Washington, DC, USA
Developing an Infrastructure Fund for the Planet explored how ecosystem service payments and markets in carbon, water and biodiversity are quickly becoming a key solution to the urgent environmental problems of climate change, fresh water pollution, biodiversity loss, soil erosion, and destruction of our coastal and marine systems.
Moderated sessions among policy makers, major financial institutions, business leaders, the environmental community and indigenous groups from within the region and around the world discussed the current state of ecosystem markets and their many challenges, and pointed to some creative solutions.

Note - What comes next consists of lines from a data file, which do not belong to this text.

-- ==== Sys2Proof/Machine/State.lean ====
section
/-! DEFINITION. The state of the OD2620 as plain data, part by part, and the state right after reset. Each field's
comment names the chapter and rule that give it and its reset value; DC marks a DESIGN CHOICE of the model (the
number is the log entry). -/

namespace Sys2Proof.Machine

/-- Reasons for a fault. -/
inductive Fault where
  /-- No meaning raises it: every operand the syntax admits has an effect that the manual names. It is kept so that
  the type of reasons is not empty. Safe. -/
  | outsideDevice
  deriving DecidableEq, Repr

/-- Reasons for a refusal. -/
inductive Refusal where
  /-- Raised by Dispatch for a command that has no meaning yet. Safe. -/
  | notModelled (mnemonic : String)
  deriving DecidableEq, Repr

/-- A sparse table: pairs of key and value, keys rising; a key that is not listed holds the table's default. -/
abbrev Tbl (α : Type) := List (Nat × α)

/-- Byte-addressed memory (HBM, host memory): a canonical list of cells. -/
abbrev Memory := List Host.Cell

/-! ### Events, completions and other outputs -/

/-- An event record (13 R324). -/
structure EventRec where
  code : BitVec 16
  node : BitVec 12
  domain : BitVec 4
  ft : BitVec 32
  lt : BitVec 32
  detail : W128
  deriving DecidableEq, Repr

/-- A completion entry (12 R278). -/
structure Completion where
  opcode : BitVec 16
  tag : BitVec 16
  status : BitVec 16
  reason : BitVec 16
  mode : BitVec 4
  subIdx : BitVec 32
  ctx : BitVec 64
  ft : BitVec 32
  lt : BitVec 32
  results : List W128
  deriving DecidableEq, Repr

/-- A sorus frame as sent (07 R158): flash, row and its 17 words. -/
structure Frame where
  flash : Int
  row : Nat
  words : List W128
  deriving DecidableEq, Repr

/-- What the device gives to its outside, in the order in which it gives it. -/
inductive Output where
  | completion (src : Src) (c : Completion)
  | mappedBytes (bytes : List Byte)
  | ringEntry (ring : Nat) (idx : BitVec 32) (bytes : List Byte)
  | shadow (ring : Nat) (idx : BitVec 32)
  | msix (vector : Nat)
  | bar4Read (data : List Byte)
  | control (lane : Nat) (words : List W128)
  | flashFrames (n : Int) (frames : List Frame)
  | laneMap (map : List Byte)
  | trainBlocks
  | spo (frame : BitVec 144)
  | dac (d : Nat) (code : Int)
  | block (port : Nat) (b : BitVec 64)
  | spore (port : Nat) (hopSeq : Nat) (cls : Nat) (ttl : Nat) (header : W128) (payload : List Byte)
  | delayReq (seq : BitVec 16)
  | smbAlertAddress (addr : BitVec 7)
  deriving DecidableEq, Repr

/-! ### Modes, power and reset (19) -/

/-- The modes (00, table of modes). -/
inductive Mode where
  | recovery | standby | ready | expose | render | shadow | calibrate | hold
  deriving DecidableEq, Repr

/-- The power domains, in the order of 13 R298. -/
inductive Domain where
  | aon | keep | ctrl | host | fab | ing | rnd0 | rnd1 | store | seq | mem | trk
  deriving DecidableEq, Repr

/-- Why start-up has not run or is held (19 R428, R429, R434; 22 R469, R474). -/
inductive Held where
  | no | resetLow | testEn | supply | thermal
  deriving DecidableEq, Repr

/-- An entry of the mode history (19 R436). -/
structure ModeChange where
  old : Mode
  new : Mode
  trigger : Nat
  ft : BitVec 32
  lt : BitVec 32
  deriving DecidableEq, Repr

/-- An entry of the reset history (19 R436). -/
structure ResetRec where
  kind : Nat
  trigger : Nat
  lt : BitVec 32
  rail : Nat
  mode : Mode
  deriving DecidableEq, Repr

/-- Modes, power domains, supplies and resets. -/
structure Power where
  /-- WIN_MODE.MODE (12 R267; reset 0, RECOVERY's code) -/
  mode : Mode
  /-- WIN_MODE.TARGET (12 R267; reset 0) -/
  target : Mode
  /-- WIN_MODE.CHANGING (12 R267; reset 0) -/
  changing : Bool
  /-- WIN_MODE.FW_STATE, 2 bits used of 4 (12 R267; reset 0) -/
  fwState : Nat
  /-- why start-up has not run (19 R434; reset resetLow: RESET_N has not been released) -/
  held : Held
  /-- trigger of the change in progress (19 R437; reset 1, DC 2) -/
  trigger : Nat
  /-- the change claims the port and waits for it (19 R422, 08 R193; reset false) -/
  claimWait : Bool
  /-- the mode a firmware restart re-enters (19 R430; reset none) -/
  reenter : Option Mode
  /-- voltage of each rail in mV, 16 bits each (19 R426, R436; reset 0: SMB_VRAILb of 22 R483) -/
  railMv : Vector (BitVec 16) 9
  /-- rails below warning, bit b of rails_low (19 R426; reset 0) -/
  railsLow : BitVec 9
  /-- lowest voltage of each rail since power-on (19 R436; reset 0xFFFF, DC 2) -/
  railMin : Vector (BitVec 16) 9
  /-- warnings and recoveries (19 R436; reset 0) -/
  warnings : BitVec 64
  /-- recoveries (19 R436; reset 0) -/
  recoveries : BitVec 64
  /-- last 64 mode changes, newest first (19 R436; reset empty) -/
  modeHistory : List ModeChange
  /-- last 32 resets, newest first; survives all but a power-on reset (19 R436, R437; reset empty) -/
  resetHistory : List ResetRec
  /-- watchdog resets (19 R436; reset 0) -/
  watchdogResets : BitVec 64
  /-- thermal trips (19 R436; reset 0) -/
  thermalTrips : BitVec 64
  /-- the commanded reset that begins 10 µs after its completion: kind 1 to 4 (13 R300; reset none) -/
  commandedReset : Option Nat
  /-- LT at which the reset in progress began (19 R432; reset 0) -/
  resetLt : BitVec 32
  /-- kind and trigger of the reset held (19 R428, R429; reset 0) -/
  heldKind : Nat
  deriving DecidableEq, Repr

/-! ### Time bases (16) -/

/-- A time base (16 R379): an accumulator in units of 2^-40 ns modulo 2^72, its rate offset r in 2^-40 of nominal, its
source and state. -/
structure TimeBase where
  /-- 32 bits of ns and 40 of fraction (16 R379, R380; reset 0) -/
  acc : Nat
  /-- rate offset r (16 R379; reset 0) -/
  rate : Int
  /-- source code of TIME_SET_SOURCE (13 R314; reset 0) -/
  src : Nat
  /-- 0 unset, 1 locked, 2 last rate, 3 free-running (13 R314, 16 R380; reset 0) -/
  state : Nat
  /-- last offset and delay in 2^-16 ns (16 R390; reset 0) -/
  offset : Int
  /-- last delay (16 R390; reset 0) -/
  delay : Int
  /-- steps made (16 R390; reset 0) -/
  steps : BitVec 64
  /-- a first offset has been taken since acquiring began (16 R385; reset false) -/
  acquired : Bool
  /-- consecutive exchanges below the lock bound (16 R383, R388; reset 0) -/
  lockRun : Nat
  /-- exchanges since the source was set (16 R383; reset 0) -/
  exchanges : Nat
  deriving DecidableEq, Repr

/-- One PTP master heard (16 R388). -/
structure PtpMaster where
  sender : BitVec 80
  quality : Nat
  deriving DecidableEq, Repr

/-- All time bases. -/
structure Times where
  /-- FT, ST, LT and PT in the order of the base codes (16 R378; reset zero, unset) -/
  base : Vector TimeBase 4
  /-- PTP domain (13 R314; reset 0) -/
  ptpDomain : BitVec 8
  /-- FT source port (13 R314; reset 0) -/
  ftPort : Nat
  /-- hops from the FT master (16 R382; reset 0) -/
  hops : Nat
  /-- node of the FT master (16 R382; reset 0) -/
  master : BitVec 12
  /-- per port, own FT at the arrival of the last TIME and its msg_id (16 R382; reset 0) -/
  lastRx : Vector (BitVec 48 × BitVec 32) 8
  /-- own transmit times of TIME spores by msg_id, newest first (16 R383; reset empty) -/
  sent : List (BitVec 32 × BitVec 48)
  /-- masters a conflict has been raised for (16 R384; reset empty) -/
  conflicts : List (BitVec 12)
  /-- PTP masters heard (16 R388; reset empty) -/
  ptpMasters : List PtpMaster
  /-- the PTP master followed (16 R388; reset none) -/
  ptpMaster : Option (BitVec 80)
  /-- a two-step Sync awaiting its Follow_Up: sequence and receipt time (16 R388; reset none) -/
  ptpSync : Option (BitVec 16 × Int)
  /-- receipt minus origin of the last Sync (16 R388; reset 0) -/
  ptpForward : Int
  /-- the outstanding Delay_Req: sequence and send time (16 R388; reset none) -/
  ptpReq : Option (BitVec 16 × Int)
  /-- next Delay_Req sequence (16 R388; reset 0) -/
  ptpSeq : BitVec 16
  /-- ST and FT of the fire events of n0, of the last flash fired and of m at the last stop (16 R387; reset 0) -/
  stamps : Vector (BitVec 48 × BitVec 48) 3
  deriving DecidableEq, Repr
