-- ==== Sys2Proof/Machine/Ops.lean ====
section
/-! DEFINITION. The operations that every part shares: tables, memory, byte order, packing of words, the clock
readings, powered domains, statistics, events, rings, MSI-X and completions. -/

namespace Sys2Proof.Machine

/-! ### Sparse tables -/

/-- The value a table lists for key `n`. -/
def tget {α : Type} : Tbl α → Nat → Option α
  | [], _ => none
  | (k, v) :: t, n => if k = n then some v else tget t n

/-- The table with key `n` set to `v`, keys rising. -/
def tput {α : Type} : Tbl α → Nat → α → Tbl α
  | [], n, v => [(n, v)]
  | (k, w) :: t, n, v =>
    if n < k then (n, v) :: (k, w) :: t
    else if n = k then (n, v) :: t
    else (k, w) :: tput t n v

/-- The table without key `n`. -/
def tdel {α : Type} : Tbl α → Nat → Tbl α
  | [], _ => []
  | (k, w) :: t, n => if k = n then tdel t n else (k, w) :: tdel t n

/-! ### Byte order (00 R2) -/

/-- The `n` bytes of a number, least significant first (00 R2). -/
def leBytes : Nat → Nat → List Byte
  | 0, _ => []
  | n + 1, v => BitVec.ofNat 8 v :: leBytes n (v / 256)

/-- The number that bytes spell, least significant first (00 R2). -/
def leNat : List Byte → Nat
  | [] => 0
  | b :: t => b.toNat + 256 * leNat t

/-- The 16 bytes of a native word (00 R2). -/
def wordBytes (w : W128) : List Byte := leBytes 16 w.toNat

/-- The bytes of a list of native words (00 R2). -/
def wordsBytes : List W128 → List Byte
  | [] => []
  | w :: t => wordBytes w ++ wordsBytes t

/-- `n` bytes of `l` from offset `off`, padded with zeros. -/
def slice (l : List Byte) (off n : Nat) : List Byte :=
  let t := (l.drop off).take n
  t ++ List.replicate (n - t.length) 0

/-- The number in `n` bytes of `l` at offset `off`. -/
def leAt (l : List Byte) (off n : Nat) : Nat := leNat (slice l off n)

/-- Word `k` of a structure held as bytes (00 R2). -/
def wordAt (l : List Byte) (k : Nat) : W128 := BitVec.ofNat 128 (leAt l (16 * k) 16)

/-- A native word from its fields: low bit, width, value (00 R3). -/
def packFields : List (Nat × Nat × Nat) → Nat
  | [] => 0
  | (lo, w, v) :: t => v % 2 ^ w * 2 ^ lo + packFields t

/-- A native word from its fields: low bit, width, value (00 R3). -/
def word (l : List (Nat × Nat × Nat)) : W128 := BitVec.ofNat 128 (packFields l)

/-- The raw n-bit pattern of a signed number (00 R4). -/
def raw (n : Nat) (i : Int) : Nat := (wrapInt n i).toNat

/-- 1 for true, 0 for false. -/
def b2n (b : Bool) : Nat := if b then 1 else 0

/-- Arithmetic shift right, the floor of `a / 2 ^ n` (00 R8). -/
def asr (a : Int) (n : Nat) : Int := a / (2 ^ n : Nat)

/-- Clamp of `a` to [lo, hi]. -/
def clampInt (lo hi a : Int) : Int := if a < lo then lo else if hi < a then hi else a

/-! ### Memory: bytes by address, in one canonical form (unlisted bytes read 0; DESIGN CHOICE, unsafe, log 3) -/

/-- The byte at an address. -/
def Memory.read (m : Memory) (a : Nat) : Byte := (tget m a).getD 0

/-- Memory with one byte written; writing 0 removes the cell. -/
def Memory.write (m : Memory) (a : Nat) (b : Byte) : Memory := if b = 0 then tdel m a else tput m a b

/-- Memory with bytes written from an address upward. -/
def Memory.writes (m : Memory) (a : Nat) : List Byte → Memory
  | [] => m
  | b :: t => Memory.writes (Memory.write m a b) (a + 1) t

/-- `n` bytes from an address upward. -/
def Memory.reads (m : Memory) (a : Nat) : Nat → List Byte
  | 0 => []
  | n + 1 => Memory.read m a :: Memory.reads m (a + 1) n

/-- Addresses strictly rising above `lo`, no cell equal to what an unlisted address reads as. -/
def Memory.wfFrom : Nat → Memory → Bool
  | _, [] => true
  | lo, (a, b) :: t => decide (lo ≤ a) && (b != 0) && Memory.wfFrom (a + 1) t

/-- The canonical form of memory. -/
def Memory.wf (m : Memory) : Bool := Memory.wfFrom 0 m

/-- HBM size, 48 GiB (17 R391). -/
def hbmSize : Nat := 51539607552

/-- Start of the spill area (06 R146): offset 0xB_FB00_0000. -/
def spillBase : Nat := 0xBFB000000

/-- Bytes of HBM. -/
def hbmRead (s : State) (a n : Nat) : List Byte := Memory.reads s.hbmMem a n

/-- HBM written; bytes at or beyond its end do not exist. -/
def hbmWrite (a : Nat) (b : List Byte) (s : State) : State :=
  { s with hbmMem := Memory.writes s.hbmMem a (b.take (hbmSize - a)) }

/-- Bytes of host memory. -/
def hostRead (s : State) (a n : Nat) : List Byte := Memory.reads s.hostMem a n

/-- Host memory written by the device. -/
def hostWrite (a : Nat) (b : List Byte) (s : State) : State :=
  { s with hostMem := Memory.writes s.hostMem a b }

/-! ### Outputs, free values, statistics -/

/-- The device gives an output. -/
def emit (o : Output) (s : State) : State := { s with out := o :: s.out }

/-- Count `n` more under a 64-bit statistic (13 R326). -/
def statAdd (key n : Nat) (s : State) : State :=
  { s with stats := tput s.stats key ((tget s.stats key).getD 0 + BitVec.ofNat 64 n) }

/-- Add one to a 64-bit statistic (13 R326). -/
def stat (key : Nat) (s : State) : State := statAdd key 1 s

/-- The 64-bit statistic of a key. -/
def statOf (s : State) (key : Nat) : BitVec 64 := (tget s.stats key).getD 0

/-! ### Clock readings (16 R378) -/

/-- 48-bit reading of a base: 32 bits of ns, then 16 of fraction (13 R314, 16 R379). -/
def base48 (s : State) (b : Fin 4) : BitVec 48 := BitVec.ofNat 48 ((s.time.base[b]).acc / 2 ^ 24)

/-- FT in ns (16 R378). -/
def ftNow (s : State) : BitVec 32 := BitVec.ofNat 32 ((s.time.base[(0 : Fin 4)]).acc / 2 ^ 40)

/-- ST in ns (16 R378). -/
def stNow (s : State) : BitVec 32 := BitVec.ofNat 32 ((s.time.base[(1 : Fin 4)]).acc / 2 ^ 40)

/-- LT in ns (16 R378). -/
def ltNow (s : State) : BitVec 32 := BitVec.ofNat 32 ((s.time.base[(2 : Fin 4)]).acc / 2 ^ 40)

/-- PT in ns (16 R378). -/
def ptNow (s : State) : BitVec 32 := BitVec.ofNat 32 ((s.time.base[(3 : Fin 4)]).acc / 2 ^ 40)

/-! ### Modes and power domains -/

/-- Mode codes (00, table of modes). -/
def Mode.code : Mode → Nat
  | .recovery => 0
  | .standby => 1
  | .ready => 2
  | .expose => 3
  | .render => 4
  | .shadow => 5
  | .calibrate => 6
  | .hold => 7

/-- The mode of a code (00, table of modes). -/
def Mode.ofCode (n : Nat) : Option Mode :=
  match n with
  | 0 => some .recovery
  | 1 => some .standby
  | 2 => some .ready
  | 3 => some .expose
  | 4 => some .render
  | 5 => some .shadow
  | 6 => some .calibrate
  | 7 => some .hold
  | _ => none

/-- Domain numbers (13 R298). -/
def Domain.num : Domain → Nat
  | .aon => 0
  | .keep => 1
  | .ctrl => 2
  | .host => 3
  | .fab => 4
  | .ing => 5
  | .rnd0 => 6
  | .rnd1 => 7
  | .store => 8
  | .seq => 9
  | .mem => 10
  | .trk => 11

/-- All domains, by number. -/
def Domain.all : List Domain :=
  [.aon, .keep, .ctrl, .host, .fab, .ing, .rnd0, .rnd1, .store, .seq, .mem, .trk]

/-- What a domain does in a mode (19 R420). -/
inductive DomSt where
  | on | ret | held | sr | off
  deriving DecidableEq, Repr

/-- The state of each domain in each mode (19 R420). -/
def domainState (m : Mode) (d : Domain) : DomSt :=
  match d with
  | .aon | .keep | .ctrl | .host => .on
  | _ =>
    match m with
    | .recovery => .off
    | .standby =>
      match d with
      | .seq => .ret
      | .mem => .sr
      | _ => .off
    | .ready | .expose | .shadow => .on
    | .render =>
      match d with
      | .store | .trk => .off
      | .seq => .ret
      | _ => .on
    | .calibrate =>
      match d with
      | .ing | .rnd0 | .rnd1 | .store => .off
      | _ => .on
    | .hold => .held

/-- The device runs: RESET_N is released and no supply or thermal reset is held (19 R428, R429, R434). -/
def running (s : State) : Bool := s.pm.held == .no

/-- A domain is on: powered and able to work (19 R420). -/
def domOn (s : State) (d : Domain) : Bool := running s && (domainState s.pm.mode d == .on)

/-- A domain is powered: any state of R420 but off (13 R298). -/
def domPowered (s : State) (d : Domain) : Bool :=
  (running s && !(domainState s.pm.mode d == .off)) || (d == .keep) || (d == .aon && s.pm.held != .resetLow)

/-- The firmware or the boot ROM serves commands. -/
def mailboxAlive (s : State) : Bool := running s

/-! ### Events (12 R281-R286, 13 R324-R325, R488) -/

/-- An unsigned field of a detail word: width and value, saturated (13 R488). -/
def du (w v : Nat) : Nat × Nat := (w, min v (2 ^ w - 1))

/-- A signed field of a detail word: width and value, saturated (13 R488). -/
def ds (w : Nat) (v : Int) : Nat × Nat :=
  (w, raw w (clampInt (-((2 ^ (w - 1) : Nat) : Int)) ((2 ^ (w - 1) : Nat) - 1) v))

/-- A flag field (13 R488). -/
def dflag (b : Bool) : Nat × Nat := (1, b2n b)

/-- The detail word of fields placed from bit 0 upward in order (13 R488). -/
def packDetail : List (Nat × Nat) → Nat
  | [] => 0
  | (w, v) :: t => v % 2 ^ w + 2 ^ w * packDetail t

/-- The detail word of fields placed from bit 0 upward in order (13 R488). -/
def detail (l : List (Nat × Nat)) : W128 := BitVec.ofNat 128 (packDetail l)

/-- The 32 bytes of an event record (13 R324). -/
def EventRec.bytes (r : EventRec) : List Byte :=
  wordBytes (word [(0, 16, r.code.toNat), (16, 12, r.node.toNat), (28, 4, r.domain.toNat), (32, 32, r.ft.toNat),
    (64, 32, r.lt.toNat)]) ++ wordBytes r.detail

/-- Count an occurrence of an event: its 32-bit counter and the 64-bit extension (12 R285, 13 R323). Codes at or
above 0x0D00 have no counter. -/
def countEvent (code : Nat) (s : State) : State :=
  if code < 0x0D00 then
    { s with evt := { s.evt with
        count := tput s.evt.count code ((tget s.evt.count code).getD 0 + 1)
        ext := tput s.evt.ext code ((tget s.evt.ext code).getD 0 + 1) } }
  else s

/-- The 32-bit counter of an event code (12 R285). -/
def eventCount (s : State) (code : Nat) : BitVec 32 := (tget s.evt.count code).getD 0

/-! #### MSI-X (12 R282, R283) -/

/-- Send the message of a vector: at once, or into its pending bit while the vector is masked (12 R283). -/
def sendMsix (v : Nat) (s : State) : State :=
  if h : v < 64 then
    if bitAt (s.win.msix[v]) 96 then
      { s with win := { s.win with pba := s.win.pba ||| BitVec.ofNat 64 (2 ^ v) } }
    else stat (0x01010001 * 2 ^ 16 + 0x100 + v) (emit (.msix v) s)
  else s

/-- Set a WIN_STATUS flag: the flag, its set counter, and vector 0 where enabled (12 R268, R269, R283). -/
def setFlag (b : Fin 11) (s : State) : State :=
  let s1 := { s with win := { s.win with
    status := s.win.status ||| BitVec.ofNat 11 (2 ^ b.val)
    setCnt := s.win.setCnt.set b.val (s.win.setCnt[b] + 1) } }
  if bitAt s.win.statusIrq b.val then sendMsix 0 s1 else s1

/-! #### Rings (12 R271-R276) -/

/-- Ring i of the table, and the table with ring i replaced. -/
def ring (s : State) (i : Fin 64) : Ring := s.win.rings[i]

/-- The table with ring `i` replaced. -/
def setRing (i : Fin 64) (r : Ring) (s : State) : State :=
  { s with win := { s.win with rings := s.win.rings.set i.val r } }

/-- LOG2N of a ring (12 R273). -/
def Ring.log2n (r : Ring) : Nat := bitsNat r.cfg 1 5

/-- VEC of a ring (12 R273). -/
def Ring.vec (r : Ring) : Nat := bitsNat r.cfg 6 6

/-- Entries in a ring, 2 ^ LOG2N (12 R273). -/
def Ring.entries (r : Ring) : Nat := 2 ^ r.log2n

/-- Bytes of an entry of ring `i` (12 R271). -/
def entrySize (i : Nat) : Nat := if i < 16 then 128 else if 48 ≤ i ∧ i < 56 then 32 else 64

/-- The host produces the entries of ring `i` (12 R271). -/
def hostProduced (i : Nat) : Bool :=
  if i < 16 then i % 2 == 0 else if i < 32 then true else if i < 48 then i % 2 == 0 else false

/-- Address of entry `x` of ring `i` (12 R275). -/
def entryAddr (i : Nat) (r : Ring) (x : BitVec 32) : Nat :=
  r.base.toNat + entrySize i * (x.toNat % r.entries)

/-- Entries between the host's and the device's index, modulo 2^32: waiting entries of a host-produced ring, and
unread entries of a device-produced ring (12 R275). -/
def Ring.fill (i : Nat) (r : Ring) : Nat :=
  if hostProduced i then (r.hostIdx - r.devIdx).toNat else (r.devIdx - r.hostIdx).toNat

/-- A device-produced ring has a free entry (12 R280, R281). -/
def Ring.space (r : Ring) : Bool := decide ((r.devIdx - r.hostIdx).toNat < r.entries)

/-- Write the device index to the ring's shadow (12 R272, R284). -/
def writeShadow (i : Fin 64) (s : State) : State :=
  let r := ring s i
  emit (.shadow i.val r.devIdx) (hostWrite r.shadow.toNat (leBytes 4 r.devIdx.toNat) s)

/-- The message of a ring whose index advanced, under its coalescing fields (12 R283). -/
def coalesce (i : Fin 64) (s : State) : State :=
  let r := ring s i
  if bitAt r.cfg 12 then
    let n := r.coal + 1
    if bitsNat r.cfg 16 8 < n ∨ bitsNat r.cfg 24 8 = 0 then sendMsix r.vec (setRing i { r with coal := 0 } s)
    else setRing i { r with coal := n } s
  else s

/-- The device index of a ring advances by one: index, shadow, message, in that order (12 R284). -/
def advance (i : Fin 64) (s : State) : State :=
  let r := ring s i
  coalesce i (writeShadow i (stat (0x01010001 * 2 ^ 16 + i.val) (setRing i { r with devIdx := r.devIdx + 1 } s)))

/-- Write an entry to a device-produced ring and advance (12 R284). -/
def pushEntry (i : Fin 64) (b : List Byte) (s : State) : State :=
  let r := ring s i
  advance i (emit (.ringEntry i.val r.devIdx b) (hostWrite (entryAddr i.val r r.devIdx) b s))

/-! #### Event records -/

/-- Give a record to one event ring: written where the ring is ACTIVE, admits the class and has space; dropped for
that ring, counted and flagged where it has no space (12 R281). -/
def eventToRing (i : Fin 64) (r : EventRec) (s : State) : State :=
  let q := ring s i
  if q.st = 1 ∧ bitsNat q.cfg 32 13 / 2 ^ (r.code.toNat / 256) % 2 = 1 then
    if q.space then pushEntry i r.bytes s
    else setFlag 7 (countEvent 0x0135 s)
  else s

/-- Give a record to the rings from 48 + k on. -/
def eventToRings (r : EventRec) : List (Fin 64) → State → State
  | [], s => s
  | i :: t, s => eventToRings r t (eventToRing i r s)

/-- The event rings (12 R271). -/
def eventRings : List (Fin 64) := [48, 49, 50, 51, 52, 53, 54, 55]

/-- The record of an event raised now (13 R324). -/
def eventRec (code : Nat) (d : Domain) (det : W128) (s : State) : EventRec where
  code := BitVec.ofNat 16 code
  node := s.fab.node
  domain := BitVec.ofNat 4 d.num
  ft := ftNow s
  lt := ltNow s
  detail := det

/-- Write an event record: the persistent log keeps every record, and each event ring takes it (12 R281). -/
def recordEvent (code : Nat) (d : Domain) (det : W128) (s : State) : State :=
  let r := eventRec code d det s
  eventToRings r eventRings { s with nor := { s.nor with log := r :: s.nor.log } }

/-- Raise an event: count it and write its record (12 R281, R285). -/
def raise (code : Nat) (d : Domain) (det : W128) (s : State) : State :=
  recordEvent code d det (countEvent code s)

/-- Milliseconds of LT, plus one: the time stamp of a rate limit. -/
def ltMs (s : State) : Nat := (ltNow s).toNat / 1000000 + 1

These discussions, in addition to breakout sessions, shed some light on bridging the gap between large-scale investment interest and local capacity for projects, the right balance between the marketplace and regulation, the role for land conversion and the ecosystem services in relation to escalating energy and food demand, and the gap between the beneficiaries of these services (often affluent urban dwellers and businesses) and the low-income rural producers.
The final panel session explored how to develop an infrastructure fund for the planet both metaphorically and concretely. How much investment will it take to protect the planet's natural infrastructure - our forests, our coral reefs, sea grasses and mangroves, our rivers and wetlands, our biological diversity? The nascent area of environmental investment has enormous scope, demonstrated by the 65 billion dollar, three-year young carbon market. But today these ecosystem services are dwarfed by capital flows into infrastructure and development, agribusiness and energy projects, all drawing down this natural capital. What are the emerging opportunities and pathways to channel much-needed investment into our natural infrastructure? How do we measure the risk of the low-income communities that will suffer disproportionately from the impacts of climate change? How do we measure the long-term profits of a healthier planet to society?
This meeting was Katoomba's first major public event in Washington, DC. Katoomba's goal is to create an ongoing effort to stimulate and nurture ecosystem market development, and to ensure that capacity is built so these new markets deliver real conservation outcomes and benefits to local communities and developing countries.